Stored data entries
■ ■ ■ ■ ■
-- ==== Sys2Proof/Certificates/Slice0/Obligations.lean ====
section
/-! DEFINITION. The statements for the provers. R<n> are the rules of spec/; a statement about an instruction says its encoding
(30_encoding.md R101, R103), its result, where it traps, and everything it leaves unchanged. -/

open Sys2Proof Sys2Proof.Machine

/-! ## Encoding -/

/-- R101 to R103, R108: decoding the word of any instruction gives the instruction back, with every operand at every value its
field admits. Every term of `Instr` is a well-formed instruction: its operands have exactly the values of their fields. -/
def Obligations.DecodeOfEncode : Prop := ∀ i : Instr, decode (encode i) = .ok i

/-- R103, R108: a word that decodes to an instruction is that instruction's word: no bit of it is dropped. -/
def Obligations.EncodeOfDecode : Prop := ∀ (w : Word) (i : Instr), decode w = .ok i → encode i = w

/-- R103 against R108: the decoding procedure takes exactly the words some row of the table selects; it gives an instruction
exactly where the row's must-be-zero bits are zero too; and no word is selected by two rows. -/
def Obligations.DecodeAgreesWithTheRowTable : Prop :=
  (∀ w : Word, (∃ i, decode w = .ok i) ↔ WellFormed.word w = true) ∧
  (∀ w : Word, decode w = .unassigned ↔ WellFormed.assigned w = false) ∧
  ∀ w : Word, WellFormed.rows.Pairwise (fun r q => ¬ (WellFormed.selects w r = true ∧ WellFormed.selects w q = true))

/-- R105, R203: the words that select no instruction are exactly the two groups of R105. That these words are the unassigned
ones is R105's list. -/
def Obligations.UnassignedWordsAreTheTwoGroups : Prop :=
  ∀ w : Word, decode w = .unassigned ↔ (w &&& 0xf803 = 0x1003 ∨ w &&& 0xf800 = 0xb800)

/-- Fifteen words written out in 95_test_vectors.md decode to the instructions they are written out for, or to none; and one
word made from R106's own field, `rfi` with a one in bit 0, is a must-be-zero violation. -/
def Obligations.SpecWordsDecode : Prop :=
  decode 0x0028 = .ok (.or .r0 .r1 .r2) ∧ decode 0x0B44 = .ok (.add .r3 .r2 .r1) ∧
  decode 0x102A = .ok (.shra .r0 .r1 .r2) ∧ decode 0x480F = .ok (.nori .r0 0x0F) ∧
  decode 0x680F = .ok (.shrai .r0 15) ∧ decode 0x7700 = .ok (.lhswp .r7) ∧ decode 0x7FFE = .ok (.ba (-2)) ∧
  decode 0x89FD = .ok (.bz .r1 (-3)) ∧ decode 0xA910 = .ok (.ldw .r1 .r0 (-16)) ∧
  decode 0xC104 = .ok (.sc .r1 .r0 4) ∧ decode 0xD1FF = .ok (.mtcp .r1 .cp7 31) ∧
  decode 0xE123 = .ok (.int 0x123) ∧ decode 0xF81A = .ok (.mtctl .r0 .iack) ∧
  decode 0x1003 = .unassigned ∧ decode 0xB800 = .unassigned ∧ decode 0xE801 = .mustBeZero .rfi

/-! ## The step -/

/-- R212: where no interrupt is accepted, the fetch is answered and the fetched word decodes to an instruction, the step is
that instruction, executed in the state the boundary and the fetch have left. -/
def Obligations.StepRunsTheDecodedInstruction : Prop :=
  ∀ (s : State) (i : Instr), s.atBoundary.acceptedInterrupt = none → s.fetched.fetchAnswer = .answers →
    decode s.fetched.fetchedWord = .ok i → step s = exec i s.fetched

/-- R267, R92, R235: what a boundary and a fetch change before the instruction runs. The sample is the scripted one where there
is one, and else has the free draws, answering controllers and no foreign write; the link is cleared by LLINVAL and by nothing
else; the counter is the drawn one; data memory holds, at every address other masters wrote, the last word they wrote there,
and at every other address what it held; an attached NVRAM has moved, and none is attached or removed; one fetch has gone out;
and everything else of the CPU and instruction memory is unchanged. That boundaries are scripted by a list and else free, and
what an unscripted one leaves out, is the model's choice (logs 4 and 6); so are the order of the boundary's moves and the
drawing of the counter at it (logs 13 and 32), and that the NVRAM moves there (log 18). -/
def Obligations.BoundaryLeavesTheCpuUnchanged : Prop :=
  ∀ s : State,
    s.fetched.now = s.sample ∧ s.fetched.inputs = s.inputs.tail ∧ s.fetched.boundaries = s.boundaries + 1 ∧
    (∀ b bs, s.inputs = b :: bs → s.sample = b) ∧
    (s.inputs = [] → s.sample.draws = Config.environment s.boundaries ∧ s.sample.instrBus = .answers ∧
      s.sample.dataBus = .answers ∧ s.sample.busWrites = []) ∧
    s.fetched.status = { s.status with l := s.status.l && !s.sample.draws.llinval } ∧
    (s.fetched.counterHi ++ s.fetched.counterLo : BitVec 32) = s.sample.draws.counter ∧
    (∀ a, (∀ p ∈ s.sample.busWrites, p.1.toNat ≠ a) → s.fetched.dmem.read a = s.dmem.read a) ∧
    (∀ a v ps qs, s.sample.busWrites = ps ++ (a, v) :: qs → (∀ p ∈ qs, p.1 ≠ a) →
      s.fetched.dmem.read a.toNat = v) ∧
    s.fetched.nvram = s.nvram.map (Nvram.advance s.sample.draws.nvram) ∧
    s.fetched.events = .fetch s.pc :: s.events ∧
    s.sameRegs s.fetched ∧ s.fetched.pc = s.pc ∧ s.fetched.epc = s.epc ∧ s.fetched.epcSaved = s.epcSaved ∧
    s.fetched.ifaulthdl = s.ifaulthdl ∧ s.fetched.dfaulthdl = s.dfaulthdl ∧ s.fetched.swihdl = s.swihdl ∧
    s.fetched.illophdl = s.illophdl ∧ s.fetched.privophdl = s.privophdl ∧ s.fetched.exihdl = s.exihdl ∧
    s.fetched.ienable = s.ienable ∧ s.fetched.umcpen = s.umcpen ∧ s.fetched.imem = s.imem ∧
    s.fetched.ifaults = s.ifaults ∧ s.fetched.dfaults = s.dfaults ∧ s.fetched.params = s.params

/-- R201: a refused fetch takes the instruction-fetch trap, with EPC the address that faulted and vector IFAULTHDL; a fetch
that is never answered leaves the machine stuck (U9). The stuck outcome is the model's reading of U9 (log 8). -/
def Obligations.FetchFaultTraps : Prop :=
  ∀ s : State, s.atBoundary.acceptedInterrupt = none →
    (s.fetched.fetchAnswer = .refuses →
      ∃ t, step s = .next t ∧ s.fetched.trapTaken t s.pc s.ifaulthdl s.status.a) ∧
    (s.fetched.fetchAnswer = .silent → step s = .fault .instructionBusSilent)

/-- R105, R203: an unassigned word takes the illegal-operation trap in either mode, with EPC the word's own address and
vector ILLOPHDL. That an unassigned word is an illegal operation is the spec's own decision D6 (log 22). -/
def Obligations.UnassignedWordTraps : Prop :=
  ∀ s : State, s.atBoundary.acceptedInterrupt = none → s.fetched.fetchAnswer = .answers →
    (s.fetched.fetchedWord &&& 0xf803 = 0x1003 ∨ s.fetched.fetchedWord &&& 0xf800 = 0xb800) →
    ∃ t, step s = .next t ∧ s.fetched.trapTaken t s.pc s.illophdl s.status.a

/-- R106 and D5: the words in question are those that a row of R103 selects and that have a one in the row's must-be-zero field,
and the instruction decoded from one is the instruction of the same word with that field zero. Such a word has no meaning, runs
as if the bits were zero, or takes the illegal-operation trap, as `MBZ_POLICY` says: the spec's own decision D5 (log 9). -/
def Obligations.MustBeZeroWordsFollowThePolicy : Prop :=
  (∀ (w : Word) (i : Instr), decode w = .mustBeZero i ↔
    ∃ r ∈ WellFormed.rows, WellFormed.selects w r = true ∧ w &&& r.mbz ≠ 0 ∧ decode (w &&& ~~~r.mbz) = .ok i) ∧
  ∀ (s : State) (i : Instr), s.atBoundary.acceptedInterrupt = none → s.fetched.fetchAnswer = .answers →
    decode s.fetched.fetchedWord = .mustBeZero i →
    (s.params.mbzPolicy = .refuse → step s = .refused .mustBeZero) ∧
    (s.params.mbzPolicy = .ignore → step s = exec i s.fetched) ∧
    (s.params.mbzPolicy = .illegal →
      ∃ t, step s = .next t ∧ s.fetched.trapTaken t s.pc s.illophdl s.status.a)

/-- R210, R213: with STATUS.E set, the step takes the external interrupt of the highest-numbered source that is enabled in
IENABLE and whose pin is high: the vector is its handler register and EPC is the address of the instruction not executed.
That masked sources do not count is the spec's own decision D19, and that the sample of the boundary decides is D14 (log
23). -/
def Obligations.HighestDeliverableInterruptIsTaken : Prop :=
  ∀ (s : State) (n : CpNum), s.status.e = true →
    numberedBit s.ienable n = true → s.atBoundary.pin n = true →
    (∀ m : CpNum, n.bits.toNat < m.bits.toNat → ¬ (numberedBit s.ienable m = true ∧ s.atBoundary.pin m = true)) →
    ∃ t, step s = .next t ∧ s.atBoundary.trapTaken t s.pc (s.exihdl.get n) s.status.a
■ ■ ■ ■ ■
#### What you will do
Could you filter the entries above for lines holding the string "next" and copy them?

#### Problem solution
      ∃ t, step s = .next t ∧ s.fetched.trapTaken t s.pc s.ifaulthdl s.status.a) ∧
    ∃ t, step s = .next t ∧ s.fetched.trapTaken t s.pc s.illophdl s.status.a
      ∃ t, step s = .next t ∧ s.fetched.trapTaken t s.pc s.illophdl s.status.a)
    ∃ t, step s = .next t ∧ s.atBoundary.trapTaken t s.pc (s.exihdl.get n) s.status.a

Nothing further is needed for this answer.